Comment by Sesse__

Comment by Sesse__ 11 hours ago

3 replies

What do you mean? Here are your real alternatives for doing a semijoin (assuming ANSI SQL, no vendor extensions):

  SELECT * FROM t1 WHERE EXISTS ( SELECT * FROM t2 WHERE t2.x = t1.x );
  SELECT * FROM t1 WHERE x IN ( SELECT x FROM t2 );
  SELECT * FROM t1 JOIN ( SELECT DISTINCT x FROM t2 ) s1 USING (x);
Now tell me which one of these is the less verbose semijoin?

You could argue that you could fake a semijoin using

  SELECT DISTINCT * FROM t1 JOIN t2 USING (x);
or

  SELECT * FROM t1 JOIN t2 USING (x) GROUP BY t1.*;
but it doesn't give the same result if t1 has duplicate rows, or if there is more than one t2 matching t1. (You can try to fudge it by replacing * with something else, in which case the problem just moves around, since “duplicate rows” will mean something else.)
wvbdmp 10 hours ago

No, sorry, you’re certainly correct, I just meant that any subqueries are generally crazy verbose.

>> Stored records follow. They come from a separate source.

/-- A 64-byte engine command as eight little-endian words (spec 05 R104). -/
structure Command where
  w0 : Word
  w1 : Word
  w2 : Word
  w3 : Word
  w4 : Word
  w5 : Word
  w6 : Word
  w7 : Word
  deriving DecidableEq, Repr

/-- A queue packet: its first slot, and its second for COPYH (spec 16 R368). -/
structure QPacket where
  first : Command
  second : Command
  deriving DecidableEq, Repr

/-- A management packet: ring slot, operand words, signature record bytes (spec 18 R422). -/
structure MgmtPacket where
  slot : Command
  operands : List Word
  sig : List Byte
  deriving DecidableEq, Repr

/-- One access to a core window (spec 01 R26, R27): who asks, where, the bytes written, whether they are marked poisoned.
`scope` is the scope of a FAB access (R27), DOM for every other class. -/
structure WinAccess where
  core : Nat
  off : Nat
  data : List Byte
  pois : Bool
  master : Master
  role : BitVec 26
  scope : Nat
  deriving DecidableEq, Repr

/-- Who walks a page table: a die's walkers, for a translation context (spec 02 R50). -/
structure Walker where
  die : Nat
  tcid : Nat
  deriving DecidableEq, Repr

/-- What an element record of a container defines (spec 16 R366): contexts of 208 bytes and constants. -/
structure ImageElem where
  elem : Nat
  ctxs : List (Nat × List Byte)
  consts : List (Nat × BitVec 256)
  deriving DecidableEq, Repr

/-- A Daxara data frame (spec 18 R424): sequence number, acknowledgement if valid, virtual channel, flits as bytes;
`good` is whether FCS and MACsec passed and VER and KIND are legal. -/
structure Frame where
  seq : Nat
  ack : Option Nat
  vc : Nat
  flits : List Byte
  good : Bool
  deriving DecidableEq, Repr

/-- What a peer request asks (spec 18 R429): of memory; of a range, on the accumulate channels (14 R316, R339); of the members of a collective
in this package (09 R218, log 47); of a launch, on the task channel (16 R386, log 48). -/
inductive PeerOp where
  | read | write | atomic | contribution | bind | marker | unbind | collective | task | ended
  deriving DecidableEq, Repr

/-- A request between packages (spec 18 R429). `tag` tells the issuer's requests apart; `arg` holds the operation of an atomic, the chain tag of a
word of the accumulate network, the rank of a member (log 34); `pois` is the poison mask, bit i for the i-th 32 B sector that its bytes
touch; `issuer` is the ROLE of the master that issued it (05 R111), as a number. -/
structure PeerReq where
  port : Nat
  pa : Nat
  op : PeerOp
  size : Nat
  data : List Byte
  tcid : Nat
  srcPkg : Nat
  srcCore : Nat
  tag : Nat
  arg : Nat
  pois : BitVec 2
  issuer : Nat
  deriving DecidableEq, Repr

/-- An answer of another package to the request with a tag (spec 18 R429, log 34): bytes, and their poison mask. -/
structure PeerAnswer where
  tag : Nat
  data : List Byte
  pois : BitVec 2
  deriving DecidableEq, Repr
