-- ==== Sys2Proof/Machine/Numbers.lean ====
section
/-! DEFINITION. Number formats, exact values, rounding, alignment and the WA128 word (spec 03). -/

namespace Sys2Proof

/-- The integer an n-bit pattern stands for, signed (spec 03 R57). -/
def signExt (n x : Nat) : Int :=
  let y := x % 2 ^ n
  if 2 * y < 2 ^ n then (y : Int) else (y : Int) - (2 ^ n : Nat)

/-- The low n bits of an integer (spec 03 R57). -/
def lowBits (n : Nat) (x : Int) : Nat := (x % ((2 ^ n : Nat) : Int)).toNat

/-- Lane width of a format code (spec 03 R56). -/
def fmtWidth (c : Nat) : Nat :=
  match c with
  | 0 => 8 | 1 => 16 | 2 => 32 | 3 => 64 | 4 => 8 | 5 => 16 | 6 => 32 | 7 => 64 | 8 => 32 | 9 => 16 | 10 => 16
  | 11 => 8 | 12 => 8 | 13 => 8 | 14 => 8 | 15 => 8 | 16 => 64 | _ => 8

/-- Lane-width code of a width (spec 06 R119). -/
def lwCode (w : Nat) : BitVec 2 := if w = 8 then 0 else if w = 16 then 1 else if w = 32 then 2 else 3

/-- Lane width of a lane-width code. -/
def lwBits (c : BitVec 2) : Nat := 8 * 2 ^ c.toNat

/-- Lane-width code of a format (spec 08 R182 `fmt_lw`). -/
def fmtLw (c : Nat) : BitVec 2 := lwCode (fmtWidth c)

/-- Whether a code is an integer format (spec 03 R56). -/
def fmtIsInt (c : Nat) : Bool := c < 8

/-- Whether an integer format is signed; the 4-bit pair is (spec 03 R57, R60). -/
def fmtSigned (c : Nat) : Bool := c < 4 || c = 14

/-- Whether a code is a pair format: two elements to a lane (spec 03 R60). -/
def fmtIsPair (c : Nat) : Bool := c = 13 || c = 14

/-- Bits of one element of a format. -/
def elemBits (c : Nat) : Nat := if fmtIsPair c then 4 else fmtWidth c

/-- The most lanes of width w a packet holds (spec 06 R119, R126). -/
def maxLanes (w : Nat) : Nat := Nat.min 8 (256 / w)

/-- `saturate(x, fmt)` of spec 03 R57, as an integer. -/
def saturateInt (c : Nat) (x : Int) : Int :=
  let n := elemBits c
  if fmtSigned c then
    let hi : Int := ((2 ^ (n - 1) : Nat) : Int) - 1
    let lo : Int := -((2 ^ (n - 1) : Nat) : Int)
    if x > hi then hi else if x < lo then lo else x
  else
    let hi : Int := ((2 ^ n : Nat) : Int) - 1
    if x > hi then hi else if x < 0 then 0 else x

/-- The integer a lane of an integer format stands for. -/
def laneInt (c x : Nat) : Int :=
  if fmtSigned c then signExt (elemBits c) x else ((x % 2 ^ elemBits c : Nat) : Int)

/-- Mantissa bits, bias, exponent field width of a float format (spec 03 R58). -/
def fmtMant (c : Nat) : Nat := match c with | 8 => 23 | 9 => 7 | 10 => 10 | 11 => 3 | 12 => 2 | _ => 1
def fmtBias (c : Nat) : Nat := match c with | 8 => 127 | 9 => 127 | 10 => 15 | 11 => 7 | 12 => 15 | _ => 1
def fmtExpBits (c : Nat) : Nat := match c with | 8 => 8 | 9 => 8 | 10 => 5 | 11 => 4 | 12 => 5 | _ => 2

/-- Whether the format holds infinities (spec 03 R58). -/
def fmtHasInf (c : Nat) : Bool := c = 8 || c = 9 || c = 10 || c = 12

/-- Exponent of the lowest bit of the largest binade, and the largest significand there (spec 03 R58). -/
def fmtTopExp (c : Nat) : Int :=
  let top : Nat := 2 ^ fmtExpBits c - 1
  let e : Nat := if fmtHasInf c then top - 1 else top
  (e : Int) - (fmtBias c : Int) - (fmtMant c : Int)
def fmtTopMant (c : Nat) : Nat := if c = 11 then 14 else 2 ^ (fmtMant c + 1) - 1

/-- The canonical NaN of a format, zero where it has none (spec 03 R59, R66). -/
def fmtNan (c : Nat) : Nat :=
  match c with | 8 => 0x7FC00000 | 9 => 0x7FC0 | 10 => 0x7E00 | 11 => 0x7F | 12 => 0x7E | _ => 0

/-- The bits of significand n (below 2^(M+1), or equal to it) at exponent q in a float format. -/
def encodeFin (c : Nat) (neg : Bool) (n : Nat) (q : Int) : Nat :=
  let m := fmtMant c
  let s := if neg then 2 ^ (fmtExpBits c + m) else 0
  if n < 2 ^ m then s + n
  else if n < 2 ^ (m + 1) then s + ((q + m + fmtBias c).toNat * 2 ^ m + (n - 2 ^ m))
  else s + (q + 1 + m + fmtBias c).toNat * 2 ^ m

/-- The bits of an infinity, or of the largest finite value where there is none (spec 03 R66). -/
def encodeMax (c : Nat) (neg : Bool) : Nat := encodeFin c neg (fmtTopMant c) (fmtTopExp c)
def encodeInf (c : Nat) (neg : Bool) : Nat :=
  if fmtHasInf c then
    (if neg then 2 ^ (fmtExpBits c + fmtMant c) else 0) + (2 ^ fmtExpBits c - 1) * 2 ^ fmtMant c
  else encodeMax c neg

/-- The exact value of the bits of a float element (spec 03 R58). -/
def floatVal (c x : Nat) : Val :=
  let m := fmtMant c
  let man := x % 2 ^ m
  let e := (x / 2 ^ m) % 2 ^ fmtExpBits c
  let neg := (x / 2 ^ (m + fmtExpBits c)) % 2 = 1
  if fmtHasInf c && e = 2 ^ fmtExpBits c - 1 then (if man = 0 then .inf neg else .nan)
  else if c = 11 && e = 15 && man = 7 then .nan
  else if e = 0 then .fin neg man (1 - (fmtBias c : Int) - m)
  else .fin neg (man + 2 ^ m) ((e : Int) - fmtBias c - m)

/-- The exact value of the bits of one element of any format (spec 03 R57 to R61). -/
def elemVal (c x : Nat) : Val :=
  if c < 8 || c = 14 then
    let i := laneInt c x
    .fin (decide (i < 0)) i.natAbs 0
  else if c = 15 then (if x % 256 = 255 then .nan else .fin false 1 (((x % 256 : Nat) : Int) - 127))
  else if c = 16 then .fin false (x % 2 ^ 64) 0
  else floatVal c x

/-- Sign of a value. -/
def Val.neg? : Val → Bool
  | .fin n _ _ => n
  | .inf n => n
  | .nan => false

def Val.negate : Val → Val
  | .fin n m e => .fin (!n) m e
  | .inf n => .inf (!n)
  | .nan => .nan

def Val.abs : Val → Val
  | .fin _ m e => .fin false m e
  | .inf _ => .inf false
  | .nan => .nan

def Val.isZero : Val → Bool
  | .fin _ m _ => m = 0
  | _ => false

def Val.isNan : Val → Bool
  | .nan => true
  | _ => false

def Val.isFinite : Val → Bool
  | .fin _ _ _ => true
  | _ => false

/-- x · 2^k. -/
def Val.scale (k : Int) : Val → Val
  | .fin n m e => .fin n m (e + k)
  | v => v

/-- The signed integer m of m · 2^e. -/
def sgn (n : Bool) (m : Nat) : Int := if n then -(m : Int) else (m : Int)

/-- An exact value from an integer times a power of two. -/
def Val.ofInt (i : Int) (e : Int) : Val := .fin (decide (i < 0)) i.natAbs e

/-- The exact product (spec 11 R241: IEEE 754 special values). -/
def Val.mul : Val → Val → Val
  | .nan, _ => .nan
  | _, .nan => .nan
  | .inf a, .inf b => .inf (a != b)
  | .inf a, .fin b m _ => if m = 0 then .nan else .inf (a != b)
  | .fin a m _, .inf b => if m = 0 then .nan else .inf (a != b)
  | .fin a m e, .fin b n f => .fin (a != b) (m * n) (e + f)

/-- The exact sum; an exact zero takes the sign IEEE 754 gives it in the rounding mode (spec 03 R59). -/
def Val.add (rm : RMode) : Val → Val → Val
  | .nan, _ => .nan
  | _, .nan => .nan
  | .inf a, .inf b => if a = b then .inf a else .nan
  | .inf a, .fin _ _ _ => .inf a
  | .fin _ _ _, .inf b => .inf b
  | .fin a m e, .fin b n f =>
    if m = 0 ∧ n = 0 then .fin (if a = b then a else decide (rm = .rdn)) 0 0
    else if m = 0 then .fin b n f
    else if n = 0 then .fin a m e
    else
      let q := min e f
      let i := sgn a m * ((2 ^ (e - q).toNat : Nat) : Int) + sgn b n * ((2 ^ (f - q).toNat : Nat) : Int)
      if i = 0 then .fin (decide (rm = .rdn)) 0 0 else Val.ofInt i q

/-- The exact sum of a list of terms (spec 11 R241, FREDA and FDOT). -/
def Val.sum (rm : RMode) (l : List Val) : Val :=
  match l.foldl (Val.add .rne) (.fin true 0 0) with
  | .fin _ 0 _ =>
    if l.all (fun v => v.isZero && v.neg?) then .fin true 0 0 else .fin (decide (rm = .rdn)) 0 0
  | v => v

/-- Comparison of two values that are not NaN: a < b. -/
def Val.lt : Val → Val → Bool
  | .nan, _ => false
  | _, .nan => false
  | .inf a, .inf b => a && !b
  | .inf a, .fin _ _ _ => a
  | .fin _ _ _, .inf b => !b
  | .fin a m e, .fin b n f =>
    let q := min e f
    decide (sgn a m * ((2 ^ (e - q).toNat : Nat) : Int) < sgn b n * ((2 ^ (f - q).toNat : Nat) : Int))

/-- Equality of two values that are not NaN; −0 equals +0 (spec 11 R246). -/
def Val.eqv (a b : Val) : Bool := !a.isNan && !b.isNan && !Val.lt a b && !Val.lt b a

def Val.le (a b : Val) : Bool := Val.lt a b || Val.eqv a b

/-- expo(x) of spec 03 R69: 2^(e−1) ≤ |x| < 2^e. -/
def expoOf (m : Nat) (e : Int) : Int := (Nat.log2 m : Int) + e + 1

/-- One step of the stochastic-rounding generator (spec 03 R67). -/
def srNext (s : BitVec 32) : BitVec 32 :=
  let a := s ^^^ (s <<< 13)
  let b := a ^^^ (a >>> 17)
  b ^^^ (b <<< 5)

/-- |x| = m·2^e rounded to a multiple of 2^q (spec 03 R65): the count of multiples. `r` is the generator's draw under SR. -/
def roundMag (rm : RMode) (r : BitVec 32) (neg : Bool) (m : Nat) (e q : Int) : Nat :=
  if q ≤ e then m * 2 ^ (e - q).toNat
  else
    let sh := (q - e).toNat
    if Nat.log2 m + 40 < sh then
      match rm with
      | .rne => 0
      | .rtz => 0
      | .rdn => if neg && m ≠ 0 then 1 else 0
      | .sr => if m ≠ 0 && neg && decide (2 ^ 32 - 1 < r.toNat) then 1 else 0
    else
      let n := m / 2 ^ sh
      let rem := m % 2 ^ sh
      let half := 2 ^ (sh - 1)
      if rem = 0 then n
      else match rm with
        | .rne => if rem > half || (rem = half && n % 2 = 1) then n + 1 else n
        | .rtz => n
        | .rdn => if neg then n + 1 else n
        | .sr =>
          if neg then (if (2 ^ sh - rem) * 2 ^ 32 / 2 ^ sh ≥ r.toNat then n else n + 1)
          else (if rem * 2 ^ 32 / 2 ^ sh ≥ r.toNat then n + 1 else n)

/-- `round_to` onto a float format (spec 03 R65, R66), as bits, and whether the result overflowed. -/
def roundFloat (c : Nat) (rm : RMode) (r : BitVec 32) (v : Val) : Nat × Bool :=
  match v with
  | .nan => (fmtNan c, false)
  | .inf n => (encodeInf c n, false)
  | .fin neg m e =>
    if m = 0 then (encodeFin c neg 0 0, false)
    else
      let q := max (expoOf m e - 1 - fmtMant c) (1 - (fmtBias c : Int) - fmtMant c)
      let n := roundMag rm r neg m e q
      if q > fmtTopExp c ∨ (q = fmtTopExp c ∧ n > fmtTopMant c) then
        (match rm with
         | .rtz => encodeMax c neg
         | .rdn => if neg then encodeInf c true else encodeMax c false
         | _ => encodeInf c neg, true)
      else (encodeFin c neg n q, false)

/-- The nearest integer under a mode (spec 03 R65), before saturation. -/
def roundInt (rm : RMode) (r : BitVec 32) (neg : Bool) (m : Nat) (e : Int) : Int :=
  sgn neg (roundMag rm r neg m e 0)

/-- `round_to` onto any element format, as bits (spec 03 R65, R66). Raw formats (E8M0, WA128) keep the low bits of the integer. -/
def roundElem (c : Nat) (rm : RMode) (r : BitVec 32) (v : Val) : Nat :=
  if c < 8 || c = 14 then
    match v with
    | .nan => 0
    | .inf neg => lowBits (elemBits c) (if neg then saturateInt c (-(2 ^ 80)) else saturateInt c (2 ^ 80))
    | .fin neg m e =>
      if expoOf m e > 100 then lowBits (elemBits c) (saturateInt c (if m = 0 then 0 else if neg then -(2 ^ 80) else 2 ^ 80))
      else lowBits (elemBits c) (saturateInt c (roundInt rm r neg m e))
  else if c = 15 || c = 16 then
    match v with
    | .fin neg m e => lowBits (fmtWidth c) (roundInt rm r neg m e)
    | _ => 0
  else (roundFloat c rm r v).1

/-- `align_block(x, emax, w)` of spec 03 R69: nearest-even to x / 2^(emax − w + 1). -/
def alignInt (v : Val) (emax : Int) (w : Nat) : Int :=
  match v with
  | .fin neg m e => sgn neg (roundMag .rne 0 neg m e (emax - w + 1))
  | _ => 0

/-- The value of an element's bits under a latched header (spec 03 R63, R64). -/
def headerVal (hdr : BitVec 32) (v : Val) : Val :=
  if hdr.extractLsb' 0 3 = 0#3 then
    let e := (hdr.extractLsb' 3 8).toNat
    if e = 255 then .nan else Val.scale ((e : Int) - 127) v
  else
    let z := signExt 8 (hdr.extractLsb' 19 8).toNat
    Val.mul (floatVal 10 (hdr.extractLsb' 3 16).toNat) (Val.add .rne v (Val.ofInt (-z) 0))

/-- Whether a header payload is malformed (spec 03 R62). -/
def headerBad (h : BitVec 32) : Bool :=
  if h.extractLsb' 0 3 = 0#3 then h.extractLsb' 20 12 ≠ 0#12
  else if h.extractLsb' 0 3 = 1#3 then h.extractLsb' 30 2 ≠ 0#2 || h.extractLsb' 27 2 = 3#2
  else true

/-- Sticky bits of a WA128 word, bits 104 to 108 from INX up (spec 03 R72). -/
structure WaWord where
  t : Int
  inx : Bool
  pois : Bool
  pinf : Bool
  ninf : Bool
  nan : Bool
  deriving DecidableEq, Repr

/-- The word of spec 03 R72: V = T reduced to 96 bits, E the signed count of wraps, modulo 2^104. -/
def waPack (w : WaWord) : BitVec 128 :=
  let v := lowBits 96 w.t
  let e := lowBits 8 ((w.t - signExt 96 v) / ((2 ^ 96 : Nat) : Int))
  BitVec.ofNat 128 (v + e * 2 ^ 96 + (if w.inx then 2 ^ 104 else 0) + (if w.pois then 2 ^ 105 else 0)
    + (if w.pinf then 2 ^ 106 else 0) + (if w.ninf then 2 ^ 107 else 0) + (if w.nan then 2 ^ 108 else 0))

/-- Reads a WA128 word: T = V + E·2^96 (spec 03 R72). -/
def waUnpack (b : BitVec 128) : WaWord :=
  { t := signExt 96 (b.extractLsb' 0 96).toNat + signExt 8 (b.extractLsb' 96 8).toNat * ((2 ^ 96 : Nat) : Int)
    inx := b.getLsbD 104, pois := b.getLsbD 105, pinf := b.getLsbD 106, ninf := b.getLsbD 107, nan := b.getLsbD 108 }

/-- `wa_add` of spec 03 R74. -/
def waAdd (a b : BitVec 128) : BitVec 128 :=
  let x := waUnpack a
  let y := waUnpack b
  waPack { t := x.t + y.t, inx := x.inx || y.inx, pois := x.pois || y.pois, pinf := x.pinf || y.pinf,
           ninf := x.ninf || y.ninf, nan := x.nan || y.nan }

/-- A contribution's word for a range of exponent x (spec 03 R73). -/
def waContribution (v : Val) (pois : Bool) (x : Int) : BitVec 128 :=
  match v with
  | .nan => waPack { t := 0, inx := false, pois := pois, pinf := false, ninf := false, nan := true }
  | .inf n => waPack { t := 0, inx := false, pois := pois, pinf := !n, ninf := n, nan := false }
  | .fin neg m e =>
    let k := roundMag .rne 0 neg m e x
    let exact := m = 0 ∨ x ≤ e ∨ ((x - e).toNat ≤ Nat.log2 m + 40 ∧ m % 2 ^ (x - e).toNat = 0)
    if k ≥ 2 ^ 103 then waPack { t := 0, inx := !decide exact, pois := pois, pinf := !neg, ninf := neg, nan := false }
    else waPack { t := sgn neg k, inx := !decide exact, pois := pois, pinf := false, ninf := false, nan := false }

/-- `wa_read` of spec 03 R76: the bits of one lane. -/
def waRead (b : BitVec 128) (x : Int) (c : Nat) (rm : RMode) (r : BitVec 32) (toInf : Bool) : Nat :=
  let w := waUnpack b
  if w.nan || (w.pinf && w.ninf) then (if c < 8 || c = 14 then 0 else fmtNan c)
  else if w.pinf then roundElem c rm r (.inf false)
  else if w.ninf then roundElem c rm r (.inf true)
  else
    let y := Val.ofInt w.t x
    if c < 8 || c = 14 then roundElem c rm r y
    else
      let res := roundFloat c rm r y
      if res.2 then
        (if toInf then (if fmtHasInf c then encodeInf c (decide (w.t < 0)) else if c = 11 then fmtNan c else encodeMax c (decide (w.t < 0)))
         else encodeMax c (decide (w.t < 0)))
      else if res.1 % 2 ^ (fmtExpBits c + fmtMant c) = 0 then 0
      else res.1

end Sys2Proof
end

And then you usually want additional Where clauses or even Joins in there, and it starts to stop looking like a Where clause, so I’m often happy when I can push that logic into From.

  • Sesse__ 10 hours ago

    Yes, I would certainly prefer if you could write

    SELECT * FROM t1 SEMIJOIN t2 USING (x);

    although it creates some extra problems for the join optimizer.

    • Little_Kitty 8 hours ago

      It's great being able to use an any join (and the counterpart anti join) in Clickhouse to deal with these operations.